Residue interaction networks. There are hundreds of interactions among all identified important residues. Here only the 22 interactions analyzed in the literatures are shown in Supplementary Table S11 (Kruse et al., 2013; Miao et al., 2014). Out of the 22 interactions, 20 are key interactions for activating M2 receptor and most of them are hydrogen-bond interactions between ligand and surrounding residues. The sensitivity and specificity of our approach in the M2 receptor analysis are 100.00 and 50.00%, respectively. This indicates that most key interactions involving the important residues can be identified by DIRN with high accuracy. The lower specificity here is consistent among all systems analyzed.

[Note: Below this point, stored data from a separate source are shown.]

-- ==== Sys2Proof/Syntax.lean ====
section
/-! DEFINITION. The commands of the JT1204: one constructor per row of spec/opcode_table.json. A command is a
step of the part, whole and indivisible: an event at a pin, an expiry, a frame on the serial line, or the taking
of the request that stands at the head of the intake queue. -/

namespace Sys2Proof

/-- One of the thirteen measurement inputs (R14). -/
inductive Line where
  /-- The START line. -/
  | start
  /-- The stop line of a channel. -/
  | stop (ch : Channel)
  deriving DecidableEq, Repr

/-- What made a frame a framing error (R137). -/
inductive FramingCause where
  /-- The class byte is not the code of a frame class. -/
  | badClass
  /-- A length above 1,024, or a LINK-ACK of nonzero length. -/
  | badLength
  /-- A LINK-ACK with a nonzero code. -/
  | badLinkAck
  /-- A character whose stop bit was sampled low and that is no break (R132). -/
  | badCharacter
  deriving DecidableEq, Repr

/-- The commands, in the order of spec/opcode_table.json. The nineteen requests and UNKNOWN_REQUEST carry no
operands of their own: their sequence number, code and payload are those of the entry at the head of the
intake queue (R146, R147), where REQUEST_FRAME_ARRIVAL puts them. -/
inductive Instr where
  /-- PIN_RESET (R156): RESET_N is sampled low. -/
  | pinReset
  /-- RESET_N_RELEASE (R156): RESET_N is released; the straps stand at the given levels. -/
  | resetNRelease (baud1 baud0 : Bool)
  /-- REFCLK_STOP (R1). -/
  | refclkStop
  /-- REFCLK_RESUME (R14). -/
  | refclkResume
  /-- START_TRANSITION (R14): the level of START changes. -/
  | startTransition
  /-- STOP_TRANSITION (R14): the level of a stop line changes. -/
  | stopTransition (ch : Channel)
  /-- FILTER_LAPSE (R18) on one line. -/
  | filterLapse (line : Line)
  /-- BLANKING_END (R62) of one channel. -/
  | blankingEnd (ch : Channel)
  /-- WINDOW_EXPIRY (R41). -/
  | windowExpiry
  /-- HOLDOFF_EXPIRY (R88). -/
  | holdoffExpiry
  /-- FRAMING_ERROR (R137), with what made it. -/
  | framingError (cause : FramingCause)
  /-- CRC_ERROR (R138). -/
  | crcError
  /-- MISDIRECTED_FRAME (R138). -/
  | misdirectedFrame
  /-- GAP_TIMEOUT (R139). -/
  | gapTimeout
  /-- BREAK (R140). -/
  | lineBreak
  /-- REQUEST_FRAME_ARRIVAL (R146): a good REQUEST frame with this sequence number, code and payload. -/
  | requestFrameArrival (seq code : Byte) (payload : List Byte)
  /-- LINK_ACK (R165): a good LINK-ACK frame with this sequence number. -/
  | linkAck (seq : Byte)
  /-- IDENTIFY (R154). -/
  | identify
  /-- STATUS (R155). -/
  | status
  /-- SESSION_OPEN (R152). -/
  | sessionOpen
  /-- SESSION_CLOSE (R153). -/
  | sessionClose
  /-- LINK_STATS (R145). -/
  | linkStats
  /-- DEVICE_RESET (R157). -/
  | deviceReset
  /-- PROFILE_CLEAR (R101). -/
  | profileClear
  /-- PROFILE_SET_GLOBAL (R99). -/
  | profileSetGlobal
  /-- PROFILE_SET_CHANNEL (R100). -/
  | profileSetChannel
  /-- PROFILE_READ (R112). -/
  | profileRead
  /-- PROFILE_CHECK (R103). -/
  | profileCheck
  /-- PROFILE_SELECT (R107). -/
  | profileSelect
  /-- ARM (R83). -/
  | arm
  /-- DISARM (R89). -/
  | disarm
  /-- ABORT (R51). -/
  | abort
  /-- START (R49). -/
  | start
  /-- RESULT_READ (R124). -/
  | resultRead
  /-- RESULT_ACK (R126). -/
  | resultAck
  /-- QUEUE_STATUS (R127). -/
  | queueStatus
  /-- UNKNOWN_REQUEST (R150). -/
  | unknownRequest
  /-- FRAME_SENT (R142). -/
  | frameSent
  /-- REQUEST_RESET (R158): the straps stand at the given levels. -/
  | requestReset (baud1 baud0 : Bool)
  /-- REPORT_TIMEOUT (R166) of one slot of the report window. -/
  | reportTimeout (slot : Fin 4)
  /-- BYTE_RECEIVED (R137). -/
  | byteReceived (b : Byte)
  /-- RECEIVE_LINE_HIGH_AGAIN (R132). -/
  | receiveLineHighAgain
  deriving DecidableEq, Repr

end Sys2Proof
end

The residue interaction network analysis shows the important residues can be divided into left and right regions (Fig. 3). There is no connection between left and right regions in the network of the inactivated M2 while connections emerge in the networks of the activated states, including M2/IXO, M2.2CU and M2/IXO/2CU. In M2/IXO, there is only one bridge (Phe396–Tyr206) linking the two regions, so it is very crucial for signaling. This is consistent with the report that the Y206F mutant receptor cannot be activated by acetylcholine and has very weak functional response upon treatment with IXO (Kruse et al., 2013). In M2/2CU, there are two bridges found (Phe396–Tyr440 and Phe396–Cys439). In M2/IXO/2CU there are also two bridges (Phe396–Tyr440 and Phe396–Tyr206). Our analysis thus shows that M2/IXO/2CU and M2/2CU have very similar connections between the left to right regions. In summary for all activated systems, it is clear that Phe396 is very crucial for linking the left and right regions of the residue interaction network (Li and Chen, 2018).

Fig. 3.

Fig. 3.

Residue interaction networks formed by identified residues in GPCR M2 systems simulated. IXO and 2CU are activators for M2 which are shown as yellow spheres. Red-colored spheres represent the CA atoms of important residues. Sphere size represents the disjoint rate of the represented residue. (A) M2. (B) M2/IXO. (C) M2/2CU. (D) M2/IXO/2CU

3.2.3 GPCR κOR

Important residues responsible for GPCR κOR signal transduction. The overlapping residues of three sets of about 100 important residues are listed in Supplementary Table S13. Previous experiments studied 11 residues thought to be important in the activation of κOR (Supplementary Table S14) (Cheng et al., 2016). Out of the 11 residues analyzed, 9 were found to be important, and 7 residues were identified to be essential in both literatures and this study (Cheng et al., 2016). Supplementary Table S14 shows that our method achieves both high sensitivity (77.78%) and high specificity (100.00%) for this receptor. Worth pointing out are Asp138, Tyr139, Trp287, Ile294 and Glu297 that play important roles in both 6′-GNTI and κOR/5′-GNTI systems, although the former is active while the latter is inactive, this indicates these residues perform significant functions in different ways to transform the receptor status (Cheng et al., 2016). The distribution of identified residues in each segment is listed in Supplementary Table S15 and shown in Supplementary Figure S10.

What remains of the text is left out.